Only a number is wanted here: how many lines in the entries below contain the word "edit".

********

@[simp] theorem State.captureTable_frame (s : State) (k : Fin 4) (v : Word) :
    (s.captureTable k v).bus.op = s.bus.op ∧
      (s.captureTable k v).bus.held = s.bus.held ∧
      (s.captureTable k v).bus.waiting = s.bus.waiting ∧
      (s.captureTable k v).coder = s.coder ∧
      (s.captureTable k v).tape = s.tape ∧
      (s.captureTable k v).dec = s.dec ∧
      (s.captureTable k v).edit = s.edit ∧
      (s.captureTable k v).copy = s.copy ∧
      (s.captureTable k v).settings = s.settings ∧
      (s.captureTable k v).counters = s.counters ∧
      (s.captureTable k v).cmd = s.cmd ∧
      (s.captureTable k v).mem = s.mem ∧
      (s.captureTable k v).pending = s.pending := by
  unfold State.captureTable
  dsimp only
  repeat' split
  all_goals simp

@[simp] theorem State.tableWrite_frame (s : State) (a : BusAddr) (k : Fin 4) (v : Word) :
    (s.tableWrite a k v).bus.op = s.bus.op ∧
      (s.tableWrite a k v).bus.held = s.bus.held ∧
      (s.tableWrite a k v).bus.waiting = s.bus.waiting ∧
      (s.tableWrite a k v).coder = s.coder ∧
      (s.tableWrite a k v).tape = s.tape ∧
      (s.tableWrite a k v).dec = s.dec ∧
      (s.tableWrite a k v).edit = s.edit ∧
      (s.tableWrite a k v).copy = s.copy ∧
      (s.tableWrite a k v).settings = s.settings ∧
      (s.tableWrite a k v).counters = s.counters ∧
      (s.tableWrite a k v).cmd = s.cmd ∧
      (s.tableWrite a k v).pending = s.pending := by
  unfold State.tableWrite
  split <;> simp

@[simp] theorem State.policyWrite_frame (s : State) (a : BusAddr) (k : Fin 21) (v : Word) :
    (s.policyWrite a k v).bus.op = s.bus.op ∧
      (s.policyWrite a k v).bus.held = s.bus.held ∧
      (s.policyWrite a k v).bus.waiting = s.bus.waiting ∧
      (s.policyWrite a k v).bus.table = s.bus.table ∧
      (s.policyWrite a k v).bus.valid = s.bus.valid ∧
      (s.policyWrite a k v).coder = s.coder ∧
      (s.policyWrite a k v).tape = s.tape ∧
      (s.policyWrite a k v).dec = s.dec ∧
      (s.policyWrite a k v).mon = s.mon ∧
      (s.policyWrite a k v).edit = s.edit ∧
      (s.policyWrite a k v).settings = s.settings ∧
      (s.policyWrite a k v).counters = s.counters ∧
      (s.policyWrite a k v).cmd = s.cmd ∧
      (s.policyWrite a k v).pending = s.pending := by
  unfold State.policyWrite
  split <;> simp

@[simp] theorem State.producerWrite_frame (s : State) (a : BusAddr) (v : Word) :
    (s.producerWrite a v).bus.op = s.bus.op ∧
      (s.producerWrite a v).bus.held = s.bus.held ∧
      (s.producerWrite a v).bus.waiting = s.bus.waiting ∧
      (s.producerWrite a v).bus.table = s.bus.table ∧
      (s.producerWrite a v).bus.valid = s.bus.valid ∧
      (s.producerWrite a v).coder = s.coder ∧
      (s.producerWrite a v).tape = s.tape ∧
      (s.producerWrite a v).dec = s.dec ∧
      (s.producerWrite a v).mon = s.mon ∧
      (s.producerWrite a v).edit = s.edit ∧
      (s.producerWrite a v).copy = s.copy ∧
      (s.producerWrite a v).settings = s.settings ∧
      (s.producerWrite a v).counters = s.counters ∧
      (s.producerWrite a v).pending = s.pending := by
  unfold State.producerWrite
  dsimp only
  split <;> simp

@[simp] theorem State.controlWrite_frame (s : State) (a : BusAddr) (v : Word) :
    (s.controlWrite a v).bus.op = s.bus.op ∧
      (s.controlWrite a v).bus.held = s.bus.held ∧
      (s.controlWrite a v).bus.waiting = s.bus.waiting ∧
      (s.controlWrite a v).coder = s.coder ∧
      (s.controlWrite a v).dec = s.dec ∧
      (s.controlWrite a v).edit = s.edit ∧
      (s.controlWrite a v).pending = s.pending := by
  unfold State.controlWrite
  cases controlWord (ctlOffset a) <;> simp

@[simp] theorem State.controlRead_frame (s : State) (a : BusAddr) :
    (s.controlRead a).bus.op = s.bus.op ∧
      (s.controlRead a).bus.held = s.bus.held ∧
      (s.controlRead a).bus.waiting = s.bus.waiting ∧
      (s.controlRead a).bus.table = s.bus.table ∧
      (s.controlRead a).bus.valid = s.bus.valid ∧
      (s.controlRead a).coder = s.coder ∧
      (s.controlRead a).tape = s.tape ∧
      (s.controlRead a).dec = s.dec ∧
      (s.controlRead a).mon = s.mon ∧
      (s.controlRead a).edit = s.edit ∧
      (s.controlRead a).copy = s.copy ∧
      (s.controlRead a).settings = s.settings ∧
      (s.controlRead a).counters = s.counters ∧
      (s.controlRead a).cmd = s.cmd ∧
      (s.controlRead a).mem = s.mem ∧
      (s.controlRead a).pending = s.pending := by
  unfold State.controlRead
  cases controlWord (ctlOffset a) <;> simp

@[simp] theorem State.decodeAnswer_frame (s : State) (f : Option Nat) (n : Nat) (c : Fin 2) :
    (s.decodeAnswer f n c).bus.op = s.bus.op ∧
      (s.decodeAnswer f n c).bus.held = s.bus.held ∧
      (s.decodeAnswer f n c).bus.waiting = s.bus.waiting ∧
      (s.decodeAnswer f n c).bus.table = s.bus.table ∧
      (s.decodeAnswer f n c).bus.valid = s.bus.valid ∧
      (s.decodeAnswer f n c).coder = s.coder ∧
      (s.decodeAnswer f n c).tape = s.tape ∧
      (s.decodeAnswer f n c).mon = s.mon ∧
      (s.decodeAnswer f n c).edit = s.edit ∧
      (s.decodeAnswer f n c).copy = s.copy ∧
      (s.decodeAnswer f n c).settings = s.settings ∧
      (s.decodeAnswer f n c).cmd = s.cmd ∧
      (s.decodeAnswer f n c).mem = s.mem ∧
      (s.decodeAnswer f n c).pending = s.pending := by
  simp [State.decodeAnswer]

@[simp] theorem State.deliver_frame (s : State) (t : Txn) (h : Fin 2) (n : Nat) (c : Fin 2) :
    (s.deliver t h n c).bus.op = s.bus.op ∧
      (s.deliver t h n c).bus.waiting = s.bus.waiting ∧
      (s.deliver t h n c).bus.table = s.bus.table ∧
      (s.deliver t h n c).bus.valid = s.bus.valid ∧
      (s.deliver t h n c).coder = s.coder ∧
      (s.deliver t h n c).tape = s.tape ∧
      (s.deliver t h n c).edit = s.edit ∧
      (s.deliver t h n c).copy = s.copy ∧
      (s.deliver t h n c).settings = s.settings ∧
      (s.deliver t h n c).cmd = s.cmd ∧
      (s.deliver t h n c).mem = s.mem ∧
      (s.deliver t h n c).pending = s.pending := by
  unfold State.deliver
  repeat' split
  all_goals simp

@[simp] theorem State.releaseHalf_frame (s : State) (h : Fin 2) :
    (s.releaseHalf h).bus = s.bus ∧
      (s.releaseHalf h).coder = s.coder ∧
      (s.releaseHalf h).dec = s.dec ∧
      (s.releaseHalf h).edit = s.edit ∧
      (s.releaseHalf h).copy = s.copy ∧
      (s.releaseHalf h).settings = s.settings ∧
      (s.releaseHalf h).counters = s.counters ∧
      (s.releaseHalf h).cmd = s.cmd ∧
      (s.releaseHalf h).mem = s.mem ∧
      (s.releaseHalf h).pending = s.pending := by
  unfold State.releaseHalf
  split <;> simp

********

**Your response:**
9